Пруст не просто поднял жизнь сознания до высот искусства, но интуитивно
постиг ряд законов деятельности сознания, открытых наукой значительно позже.
Романы Пруста - великолепные иллюстрации сложнейших механизмов работы
человеческой памяти, всплывания на поверхность сознания огромных пластов
воспоминаний, инициированных ломтиком мадленки, цветом камня, давно
слышанной мелодией... Как писал сам Пруст, "весь Комбре и его окрестности -
все, что наделено формой и обладает плотностью, - город и сады, - всплыло у
меня из чашки с чаем":
...То, что ворочается внутри меня, - это, конечно, образ, впечатление;
неотделимое от вкуса чая, вслед за ним оно пытается всплыть из глубин
памяти. Но оно шевельнулось во мне слишком далеко, слишком смутно: я едва
различаю тусклый отсвет, в который сливается неуловимый вихрь взбаламученных
цветов, но не могу разглядеть форму и попросить ее, словно незаменимого
толкователя, перевести мне свидетельства ее современника и неразлучного
спутника - вкуса; объяснить, с каким именно обстоятельством в прошлом, с
каким временем он связан.
Пробьется ли наверх это воспоминание, этот миг былого, притянутый
подобным ему мигом из такой дальней дали, растревоженный, поднятый со дна
души, - достигнет ли он моего сознания? Не знаю. Вот я уже ничего не
чувствую, воспоминание застряло в пути, быть может, вновь ушло вглубь: как
знать, возникнет ли оно опять? Снова и снова я пытаю себя, снова и снова
приступаюсь к нему. Но всякий раз слабость, отвращающая нас от трудного
дела, значительного начинания, убеждала меня не заниматься этим, а пить чай,
спокойно размышляя о сегодняшних незадачах и замыслах на завтра, - ведь эту
жвачку можно пережевывать бесконечно.
594
И вдруг воспоминание пришло ко мне. Этот вкус напомнил мне о ломтике
мадленки, которым в Комбре каждое воскресное утро (я оставался дома до
начала мессы) потчевала меня, обмакнув его в чай или в липовый настой, тетя
Леония, когда я заходил к ней в спальню поздороваться.
Но даже когда от далекого прошлого ничего не осталось, когда люди
умерли, а предметы разрушились, лишь запах и вкус - хрупкие, но живучие,
почти бесплотные, зато стойкие и неотвязные, долго еще витают над
развалинами, словно души умерших, напоминая, ожидая, надеясь; и они-то -
едва ощутимые крохи - не колеблясь, несут на себе всю громаду воспоминания.

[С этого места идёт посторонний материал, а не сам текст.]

/-- The rows of major 0x13 (R90). -/
def decodeRow13 (w : Word) : Option Instr :=
  if fx w 21 5 == 12 then some (.hminF16x2 (w.extractLsb' 14 7) (w.extractLsb' 7 7) (w.extractLsb' 0 7))
  else if fx w 21 5 == 28 then some (.hminBf16x2 (w.extractLsb' 14 7) (w.extractLsb' 7 7) (w.extractLsb' 0 7))
  else if fx w 23 3 == 0 then some (.haddF16x2 (w.extractLsb' 21 2) (w.extractLsb' 14 7) (w.extractLsb' 7 7) (w.extractLsb' 0 7))
  else if fx w 23 3 == 1 then some (.hmulF16x2 (w.extractLsb' 21 2) (w.extractLsb' 14 7) (w.extractLsb' 7 7) (w.extractLsb' 0 7))
  else if fx w 23 3 == 2 then some (.hfmaF16x2 (w.extractLsb' 21 2) (w.extractLsb' 14 7) (w.extractLsb' 7 7) (w.extractLsb' 0 7))
  else if fx w 23 3 == 4 then some (.haddBf16x2 (w.extractLsb' 21 2) (w.extractLsb' 14 7) (w.extractLsb' 7 7) (w.extractLsb' 0 7))
  else if fx w 23 3 == 5 then some (.hmulBf16x2 (w.extractLsb' 21 2) (w.extractLsb' 14 7) (w.extractLsb' 7 7) (w.extractLsb' 0 7))
  else if fx w 23 3 == 6 then some (.hfmaBf16x2 (w.extractLsb' 21 2) (w.extractLsb' 14 7) (w.extractLsb' 7 7) (w.extractLsb' 0 7))
  else none

/-- The rows of major 0x14 (R90). -/
def decodeRow14 (w : Word) : Option Instr :=
  if fx w 14 3 == 0 then some (.vcmpF32 (w.extractLsb' 21 5) (w.extractLsb' 17 4) (w.extractLsb' 7 7) (w.extractLsb' 0 7))
  else none

/-- The rows of major 0x15 (R90). -/
def decodeRow15 (w : Word) : Option Instr :=
  if fx w 19 1 == 0 then some (.vcvtWiden (w.extractLsb' 24 2) (w.extractLsb' 20 4) (w.extractLsb' 17 2) (w.extractLsb' 14 3) (w.extractLsb' 7 7) (w.extractLsb' 0 7))
  else if fx w 19 1 == 1 then some (.vcvtNarrow (w.extractLsb' 24 2) (w.extractLsb' 20 4) (w.extractLsb' 17 2) (w.extractLsb' 14 3) (w.extractLsb' 7 7) (w.extractLsb' 0 7))
  else none

/-- The rows of major 0x16 (R90). -/
def decodeRow16 (w : Word) : Option Instr :=
  if fx w 21 5 == 0 && fx w 0 7 == 0 then some (.vrcp (w.extractLsb' 14 7) (w.extractLsb' 7 7))
  else if fx w 21 5 == 1 && fx w 0 7 == 0 then some (.vrsq (w.extractLsb' 14 7) (w.extractLsb' 7 7))
  else if fx w 21 5 == 2 && fx w 0 7 == 0 then some (.vsqrt (w.extractLsb' 14 7) (w.extractLsb' 7 7))
  else if fx w 21 5 == 3 && fx w 0 7 == 0 then some (.vexp2 (w.extractLsb' 14 7) (w.extractLsb' 7 7))
  else if fx w 21 5 == 4 && fx w 0 7 == 0 then some (.vlog2 (w.extractLsb' 14 7) (w.extractLsb' 7 7))
  else if fx w 21 5 == 5 && fx w 0 7 == 0 then some (.vsinpi (w.extractLsb' 14 7) (w.extractLsb' 7 7))
  else if fx w 21 5 == 6 && fx w 0 7 == 0 then some (.vcospi (w.extractLsb' 14 7) (w.extractLsb' 7 7))
  else if fx w 21 5 == 7 && fx w 0 7 == 0 then some (.vtanh (w.extractLsb' 14 7) (w.extractLsb' 7 7))
  else none

/-- The rows of major 0x17 (R90). -/
def decodeRow17 (w : Word) : Option Instr :=
  if fx w 24 2 == 0 then some (.fdot (w.extractLsb' 19 5) (w.extractLsb' 14 5) (w.extractLsb' 7 7) (w.extractLsb' 0 7))
  else if fx w 24 2 == 1 then some (.idot (w.extractLsb' 19 5) (w.extractLsb' 14 5) (w.extractLsb' 7 7) (w.extractLsb' 0 7))
  else if fx w 24 2 == 2 then some (.idotSat (w.extractLsb' 19 5) (w.extractLsb' 14 5) (w.extractLsb' 7 7) (w.extractLsb' 0 7))
  else none

/-- The rows of major 0x18 (R90). -/
def decodeRow18 (w : Word) : Option Instr :=
  if fx w 21 5 == 0 then some (.vshflIdx (w.extractLsb' 14 7) (w.extractLsb' 7 7) (w.extractLsb' 0 7))
  else if fx w 21 5 == 1 then some (.vshflUp (w.extractLsb' 14 7) (w.extractLsb' 7 7) (w.extractLsb' 0 7))
  else if fx w 21 5 == 2 then some (.vshflDown (w.extractLsb' 14 7) (w.extractLsb' 7 7) (w.extractLsb' 0 7))
  else if fx w 21 5 == 3 then some (.vshflXor (w.extractLsb' 14 7) (w.extractLsb' 7 7) (w.extractLsb' 0 7))
  else if fx w 21 5 == 4 then some (.vbcast (w.extractLsb' 14 7) (w.extractLsb' 7 7) (w.extractLsb' 0 7))
  else none

/-- The rows of major 0x19 (R90). -/
def decodeRow19 (w : Word) : Option Instr :=
  if fx w 17 9 == 0 && fx w 11 3 == 0 && fx w 0 7 == 0 then some (.vsome (w.extractLsb' 14 3) (w.extractLsb' 7 4))
  else if fx w 17 9 == 16 && fx w 11 3 == 0 && fx w 0 7 == 0 then some (.vevery (w.extractLsb' 14 3) (w.extractLsb' 7 4))
  else if fx w 21 5 == 2 && fx w 11 3 == 0 && fx w 0 7 == 0 then some (.vbits (w.extractLsb' 14 7) (w.extractLsb' 7 4))
  else if fx w 21 5 == 3 && fx w 0 7 == 0 then some (.vredAddS32 (w.extractLsb' 14 7) (w.extractLsb' 7 7))
  else if fx w 21 5 == 4 && fx w 0 7 == 0 then some (.vredMinS32 (w.extractLsb' 14 7) (w.extractLsb' 7 7))
  else if fx w 21 5 == 5 && fx w 0 7 == 0 then some (.vredMaxS32 (w.extractLsb' 14 7) (w.extractLsb' 7 7))
  else if fx w 21 5 == 6 && fx w 0 7 == 0 then some (.vredAddF32 (w.extractLsb' 14 7) (w.extractLsb' 7 7))
  else if fx w 21 5 == 7 && fx w 0 7 == 0 then some (.vredMinF32 (w.extractLsb' 14 7) (w.extractLsb' 7 7))
  else if fx w 21 5 == 8 && fx w 0 7 == 0 then some (.vredMaxF32 (w.extractLsb' 14 7) (w.extractLsb' 7 7))
  else if fx w 21 5 == 9 && fx w 0 7 == 0 then some (.vscanAddS32 (w.extractLsb' 14 7) (w.extractLsb' 7 7))
  else if fx w 21 5 == 10 && fx w 0 7 == 0 then some (.vscanxAddS32 (w.extractLsb' 14 7) (w.extractLsb' 7 7))
  else if fx w 21 5 == 11 && fx w 0 7 == 0 then some (.vscanAddF32 (w.extractLsb' 14 7) (w.extractLsb' 7 7))
  else if fx w 21 5 == 12 && fx w 0 7 == 0 then some (.vredAnd (w.extractLsb' 14 7) (w.extractLsb' 7 7))
  else if fx w 21 5 == 13 && fx w 0 7 == 0 then some (.vredOr (w.extractLsb' 14 7) (w.extractLsb' 7 7))
  else if fx w 21 5 == 14 && fx w 0 7 == 0 then some (.vredXor (w.extractLsb' 14 7) (w.extractLsb' 7 7))
  else none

Но Пруст не просто демонстратор психологии, механизмов памяти, но ее
философ, аналитик, идущий от ощущений и чувств к абстракциям, добывающий
истины из внутренних переживаний. Затворничество, "скорлупа" Хайдеггера,
отгороженность от мира - средства не только обостренной восприимчивости, но
и обращения чувств в глубокие истины, в понимание природы движущих сил
человека. Муки, рожденные смертью Альбертины, "плодотворны" в том смысле,
что "обогащают" страдальца:
Мне было невыносимо жаль ее и вместе с тем стыдно оттого, что я еще
жив. И, когда горе утихало, мне случалось думать, что чем-то ее смерть
обогатила меня: ведь женщина приносит нам больше пользы, когда причиняет
страдание, чем когда делает нас счастливыми; и нет такой женщины, обладание
которой было бы важнее обладания истинами, которые она открывает, причиняя
нам боль ("Исчезнувшая Аль-бертина").
Переживание чувств и связей между людьми рождает в герое целую
социальную философию "другого": "Человек - существо, которое не может
отрешиться от себя, которое знает других только преломленными сквозь него;
утверждая нечто противоположное, он, попросту говоря, лжет".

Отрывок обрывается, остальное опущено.